-- ==== Sys2Proof/Laws/KeepsLink.lean ====
section
/-! SUPPORT. Every operation and command keeps the queue and the invariant: the second third of them, in the order in which they call each other. -/

namespace Sys2Proof.Machine

theorem State.reversed_keeps {a : Kept} {s : State} (h : Keeps a s.kept) : Keeps a (State.reversed s).kept := by
  unfold State.reversed
  repeat' (first
    | with_reducible assumption
    | simp only [State.kept_mk, State.kept_eta])

theorem execDomainReversal_keeps {s t : State} : ∀ x1, execDomainReversal x1 s = .next t → Keeps s.kept t.kept := by
  intro x1 h
  have h0 := Keeps.refl s.kept
  injection h with h
  subst h
  repeat' (first
    | with_reducible assumption
    | with_reducible refine State.reversed_keeps ?_ ..
    | with_reducible refine State.modDom_keeps ?_ ..
    | with_reducible refine ite_keeps ?_ ?_
    | simp only [State.kept_mk, State.kept_eta]
    | split
    | dsimp only)

theorem execFenceRaise_keeps {s t : State} : ∀ x1, execFenceRaise x1 s = .next t → Keeps s.kept t.kept := by
  intro x1 h
  have h0 := Keeps.refl s.kept
  injection h with h
  subst h
  repeat' (first
    | with_reducible assumption
    | with_reducible refine State.tellAll_keeps ?_ ..
    | with_reducible refine State.modDom_keeps ?_ ..
    | with_reducible refine ite_keeps ?_ ?_
    | simp only [State.kept_mk, State.kept_eta]
    | split
    | dsimp only)

theorem State.resumeAll_keeps {a : Kept} {s : State} (h : Keeps a s.kept) : Keeps a (State.resumeAll s).kept := by
  unfold State.resumeAll
  repeat' (first
    | with_reducible assumption
    | with_reducible refine State.grantOwed_keeps ?_ ..
    | with_reducible refine foldl_keeps (fun _ _ _ => ?_) ?_
    | dsimp only)

theorem State.lowerFence_keeps {a : Kept} {s : State} (h : Keeps a s.kept) : ∀ x1, Keeps a (State.lowerFence s x1).kept := by
  intro x1
  unfold State.lowerFence
  repeat' (first
    | with_reducible assumption
    | with_reducible refine State.resumeAll_keeps ?_ ..
    | with_reducible refine State.tellAll_keeps ?_ ..
    | with_reducible refine State.modDom_keeps ?_ ..
    | simp only [State.kept_mk, State.kept_eta]
    | dsimp only)

theorem execPowerDownStart_keeps {s t : State} : ∀ x1, execPowerDownStart x1 s = .next t → Keeps s.kept t.kept := by
  intro x1 h
  have h0 := Keeps.refl s.kept
  injection h with h
  subst h
  repeat' (first
    | with_reducible assumption
    | with_reducible refine State.lowerFence_keeps ?_ ..
    | with_reducible refine State.enqueueSeq_keeps ?_ ..
    | with_reducible refine State.unpowerEdge_keeps ?_ ..
    | with_reducible refine ite_keeps ?_ ?_
    | simp only [State.kept_mk, State.kept_eta]
    | split
    | dsimp only)

theorem execFenceLower_keeps {s t : State} : ∀ x1, execFenceLower x1 s = .next t → Keeps s.kept t.kept := by
  intro x1 h
  have h0 := Keeps.refl s.kept
  injection h with h
  subst h
  repeat' (first
    | with_reducible assumption
    | with_reducible refine State.lowerFence_keeps ?_ ..
    | with_reducible refine ite_keeps ?_ ?_
    | split)

theorem State.refreshCeil_keeps {a : Kept} {s : State} (h : Keeps a s.kept) : ∀ x1, Keeps a (State.refreshCeil s x1).kept := by
  intro x1
  unfold State.refreshCeil
  repeat' (first
    | with_reducible assumption
    | with_reducible refine State.logEvent_keeps ?_ ..
    | with_reducible refine State.modField_keeps ?_ ..
    | with_reducible refine ite_keeps ?_ ?_
    | simp only [State.kept_mk, State.kept_eta]
    | split
    | dsimp only)

theorem execDroopClamp_keeps {s t : State} : ∀ x1 x2, execDroopClamp x1 x2 s = .next t → Keeps s.kept t.kept := by
  intro x1 x2 h
  have h0 := Keeps.refl s.kept
  injection h with h
  subst h
  repeat' (first
    | with_reducible assumption
    | with_reducible refine State.refreshCeil_keeps ?_ ..
    | with_reducible refine State.modField_keeps ?_ ..
    | with_reducible refine ite_keeps ?_ ?_
    | simp only [State.kept_mk, State.kept_eta]
    | split
    | dsimp only)

theorem execClampCeilingRaise_keeps {s t : State} : ∀ x1, execClampCeilingRaise x1 s = .next t → Keeps s.kept t.kept := by
  intro x1 h
  have h0 := Keeps.refl s.kept
  injection h with h
  subst h
  repeat' (first
    | with_reducible assumption
    | with_reducible refine State.refreshCeil_keeps ?_ ..
    | with_reducible refine State.modField_keeps ?_ ..
    | with_reducible refine ite_keeps ?_ ?_
    | simp only [State.kept_mk, State.kept_eta]
    | split
    | dsimp only)

theorem execPhaseFault_keeps {s t : State} : ∀ x1, execPhaseFault x1 s = .next t → Keeps s.kept t.kept := by
  intro x1 h
  have h0 := Keeps.refl s.kept
  injection h with h
  subst h
  repeat' (first
    | with_reducible assumption
    | with_reducible refine State.modDom_keeps ?_ ..
    | with_reducible refine State.refreshCeil_keeps ?_ ..
    | simp only [State.kept_mk, State.kept_eta]
    | with_reducible refine foldl_keeps (fun _ _ _ => ?_) ?_
    | dsimp only)
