theorem State.sendOverrun_keeps {a : Kept} {s : State} (h : Keeps a s.kept) : ∀ x1 x2, Keeps a (State.sendOverrun s x1 x2).kept := by
  intro x1 x2
  unfold State.sendOverrun
  repeat' (first
    | with_reducible assumption
    | with_reducible refine State.toTeam_keeps ?_ ..
    | simp only [State.kept_mk, State.kept_eta])

theorem State.beginRun_keeps {a : Kept} {s : State} (h : Keeps a s.kept) : ∀ x1, Keeps a (State.beginRun s x1).kept := by
  intro x1
  unfold State.beginRun
  repeat' (first
    | with_reducible assumption
    | simp only [State.kept_mk, State.kept_eta]
    | dsimp only)

theorem execLaunchCount_keeps {s t : State} : execLaunchCount s = .next t → Keeps s.kept t.kept := by
  intro h
  have h0 := Keeps.refl s.kept
  injection h with h
  subst h
  repeat' (first
    | with_reducible assumption
    | with_reducible refine State.beginRun_keeps ?_ ..
    | with_reducible refine State.sendOverrun_keeps ?_ ..
    | with_reducible refine ite_keeps ?_ ?_
    | simp only [State.kept_mk, State.kept_eta]
    | split
    | dsimp only)

theorem State.askHold_keeps {a : Kept} {s : State} (h : Keeps a s.kept) : ∀ x1, Keeps a (State.askHold s x1).kept := by
  intro x1
  unfold State.askHold
  repeat' (first
    | with_reducible assumption
    | with_reducible refine State.tell_keeps ?_ ..
    | with_reducible refine State.modCnt_keeps ?_ ..
    | with_reducible refine ite_keeps ?_ ?_
    | simp only [State.kept_mk, State.kept_eta]
    | split
    | dsimp only)

theorem State.sendHoldReq_keeps {a : Kept} {s : State} (h : Keeps a s.kept) : Keeps a (State.sendHoldReq s).kept := by
  unfold State.sendHoldReq
  repeat' (first
    | with_reducible assumption
    | with_reducible refine State.toTeam_keeps ?_ ..
    | with_reducible refine ite_keeps ?_ ?_
    | simp only [State.kept_mk, State.kept_eta]
    | split)

theorem execGuardPoint_keeps {s t : State} : execGuardPoint s = .next t → Keeps s.kept t.kept := by
  intro h
  have h0 := Keeps.refl s.kept
  injection h with h
  subst h
  repeat' (first
    | with_reducible assumption
    | with_reducible refine State.askHold_keeps ?_ ..
    | with_reducible refine State.sendHoldReq_keeps ?_ ..
    | with_reducible refine ite_keeps ?_ ?_
    | simp only [State.kept_mk, State.kept_eta]
    | split
    | with_reducible refine foldl_keeps (fun _ _ _ => ?_) ?_
    | dsimp only)

theorem execHoldReq_keeps {s t : State} : ∀ x1 x2, execHoldReq x1 x2 s = .next t → Keeps s.kept t.kept := by
  intro x1 x2 h
  have h0 := Keeps.refl s.kept
  injection h with h
  subst h
  repeat' (first
    | with_reducible assumption
    | with_reducible refine State.teamTakes_keeps ?_ (fun _ _ => ?_) ..
    | with_reducible refine ite_keeps ?_ ?_
    | simp only [State.kept_mk, State.kept_eta]
    | split
    | dsimp only)

theorem State.decide__keeps {a : Kept} {s : State} (h : Keeps a s.kept) : ∀ x1 x2 x3, Keeps a (State.decide_ s x1 x2 x3).kept := by
  intro x1 x2 x3
  unfold State.decide_
  repeat' (first
    | with_reducible assumption
    | with_reducible refine State.toEach_keeps ?_ ..
    | simp only [State.kept_mk, State.kept_eta])

theorem execHoldDecisionCount_keeps {s t : State} : execHoldDecisionCount s = .next t → Keeps s.kept t.kept := by
  intro h
  have h0 := Keeps.refl s.kept
  injection h with h
  subst h
  repeat' (first
    | with_reducible assumption
    | with_reducible refine State.decide__keeps ?_ ..
    | with_reducible refine State.modEvent_keeps ?_ ..
    | with_reducible refine State.benight_keeps ?_ ..
    | with_reducible refine ite_keeps ?_ ?_
    | split
    | dsimp only)

theorem State.applyHold_keeps {a : Kept} {s : State} (h : Keeps a s.kept) : ∀ x1, Keeps a (State.applyHold s x1).kept := by
  intro x1
  unfold State.applyHold
  repeat' (first
    | with_reducible assumption
    | with_reducible refine State.tellTick_keeps ?_ ..
    | with_reducible refine State.tellHold_keeps ?_ ..
    | simp only [State.kept_mk, State.kept_eta]
    | dsimp only)

theorem State.applyDecision_keeps {a : Kept} {s : State} (h : Keeps a s.kept) : ∀ x1, Keeps a (State.applyDecision s x1).kept := by
  intro x1
  unfold State.applyDecision
  repeat' (first
    | with_reducible assumption
    | with_reducible refine State.tellTick_keeps ?_ ..
    | with_reducible refine State.applyHold_keeps ?_ ..
    | with_reducible refine ite_keeps ?_ ?_
    | simp only [State.kept_mk, State.kept_eta]
    | split
    | dsimp only)

theorem execDecision_keeps {s t : State} : ∀ x1 x2, execDecision x1 x2 s = .next t → Keeps s.kept t.kept := by
  intro x1 x2 h
  have h0 := Keeps.refl s.kept
  injection h with h
  subst h
  repeat' (first
    | with_reducible assumption
    | with_reducible refine State.teamTakes_keeps ?_ (fun _ _ => ?_) ..
    | with_reducible refine State.modEvent_keeps ?_ ..
    | with_reducible refine State.applyDecision_keeps ?_ ..
    | with_reducible refine ite_keeps ?_ ?_
    | split
    | dsimp only)

theorem execDecisionMissing_keeps {s t : State} : execDecisionMissing s = .next t → Keeps s.kept t.kept := by
  intro h
  have h0 := Keeps.refl s.kept
  injection h with h
  subst h
  repeat' (first
    | with_reducible assumption
    | with_reducible refine State.modEvent_keeps ?_ ..
    | with_reducible refine State.tellTick_keeps ?_ ..
    | with_reducible refine ite_keeps ?_ ?_
    | simp only [State.kept_mk, State.kept_eta]
    | split)

theorem execOverrunReceived_keeps {s t : State} : ∀ x1 x2, execOverrunReceived x1 x2 s = .next t → Keeps s.kept t.kept := by
  intro x1 x2 h
  have h0 := Keeps.refl s.kept
  injection h with h
  subst h
  repeat' (first
    | with_reducible assumption
    | with_reducible refine State.teamTakes_keeps ?_ (fun _ _ => ?_) ..
    | with_reducible refine State.benight_keeps ?_ ..)

theorem execAbandonCount_keeps {s t : State} : execAbandonCount s = .next t → Keeps s.kept t.kept := by
  intro h
  have h0 := Keeps.refl s.kept
  injection h with h
  subst h
  repeat' (first
    | with_reducible assumption
    | with_reducible refine State.abandonNow_keeps ?_ ..
    | with_reducible refine ite_keeps ?_ ?_
    | simp only [State.kept_mk, State.kept_eta]
    | split)

theorem State.nextPitch_keeps {a : Kept} {s : State} (h : Keeps a s.kept) : Keeps a (State.nextPitch s).kept := by
  unfold State.nextPitch
  repeat' (first
    | with_reducible assumption
    | simp only [State.kept_mk, State.kept_eta]
    | dsimp only)
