/-- The mesh packet a command carries. -/
def meshOf : Instr → Option MeshPacket
  | .meshReadRequest p _ => some p
  | .meshWrite p => some p
  | .meshReadResponse p => some p
  | .meshReduceAdd p => some p
  | .meshWriteAck p => some p
  | .meshErrorResponse p => some p
  | .multicastReplicate _ p => some p
  | .multicastLocalDeliver _ _ p => some p
  | _ => none

/-- The Morkan packet a command carries. -/
def linkOf : Instr → Option LinkPacket
  | .linkReadRequest _ _ p => some p.1
  | .linkWrite _ _ p => some p
  | .linkReadResponse _ _ p => some p
  | .linkReduceAdd _ _ p => some p
  | .linkWriteAck _ _ p => some p
  | .linkErrorResponse _ _ p => some p
  | .archiveRecord _ _ p => some p
  | .archiveDigestRecord _ _ p => some p
  | .archiveErrorRecord _ _ p => some p
  | .chainChunkHeader _ _ p => some p
  | .belayGrant _ _ p => some p
  | .nack _ _ p => some p
  | _ => none

namespace Fits

/-- A well-formed command's mesh packet has at most 4,096 bytes, and its Morkan packet an upper header of 64 bytes or none. -/
def Statement (i : Instr) : Prop :=
  i.wf = true → (∀ p, meshOf i = some p → p.body.length ≤ 4096 ∧ p.rlen ≤ 4096) ∧
    (∀ p, linkOf i = some p → p.uhdr.length = 0 ∨ p.uhdr.length = 64)

/-- A command that carries no packet fits. -/
theorem plain (i : Instr) (hm : meshOf i = none) (hl : linkOf i = none) : Statement i := by
  intro _
  exact ⟨fun p h => by simp [hm] at h, fun p h => by simp [hl] at h⟩

/-- A command that carries a well-formed mesh packet fits. -/
theorem ofMesh (i : Instr) (p : MeshPacket) (hm : meshOf i = some p) (hl : linkOf i = none) (hw : i.wf = meshFits p) : Statement i := by
  intro h
  rw [hw] at h
  simp only [meshFits, Bool.and_eq_true, decide_eq_true_eq] at h
  exact ⟨fun q hq => by rw [hm] at hq; cases hq; exact h, fun q hq => by simp [hl] at hq⟩

/-- A command that carries a well-formed Morkan packet fits. -/
theorem ofLink (i : Instr) (p : LinkPacket) (hm : meshOf i = none) (hl : linkOf i = some p) (hw : i.wf = linkFits p) : Statement i := by
  intro h
  rw [hw] at h
  simp only [linkFits, Bool.and_eq_true, Bool.or_eq_true, beq_iff_eq] at h
  exact ⟨fun q hq => by simp [hm] at hq, fun q hq => by rw [hl] at hq; cases hq; exact h.1⟩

INSTRUCTIONS TO FOLLOW
Lines to set down from above: the line with "theorem ofMesh (i", the line with "beq_iff_eq] at h", and every line between, each exactly as written.

EXERCISE SOLUTION
theorem ofMesh (i : Instr) (p : MeshPacket) (hm : meshOf i = some p) (hl : linkOf i = none) (hw : i.wf = meshFits p) : Statement i := by
  intro h
  rw [hw] at h
  simp only [meshFits, Bool.and_eq_true, decide_eq_true_eq] at h
  exact ⟨fun q hq => by rw [hm] at hq; cases hq; exact h, fun q hq => by simp [hl] at hq⟩

/-- A command that carries a well-formed Morkan packet fits. -/
theorem ofLink (i : Instr) (p : LinkPacket) (hm : meshOf i = none) (hl : linkOf i = some p) (hw : i.wf = linkFits p) : Statement i := by
  intro h
  rw [hw] at h
  simp only [linkFits, Bool.and_eq_true, Bool.or_eq_true, beq_iff_eq] at h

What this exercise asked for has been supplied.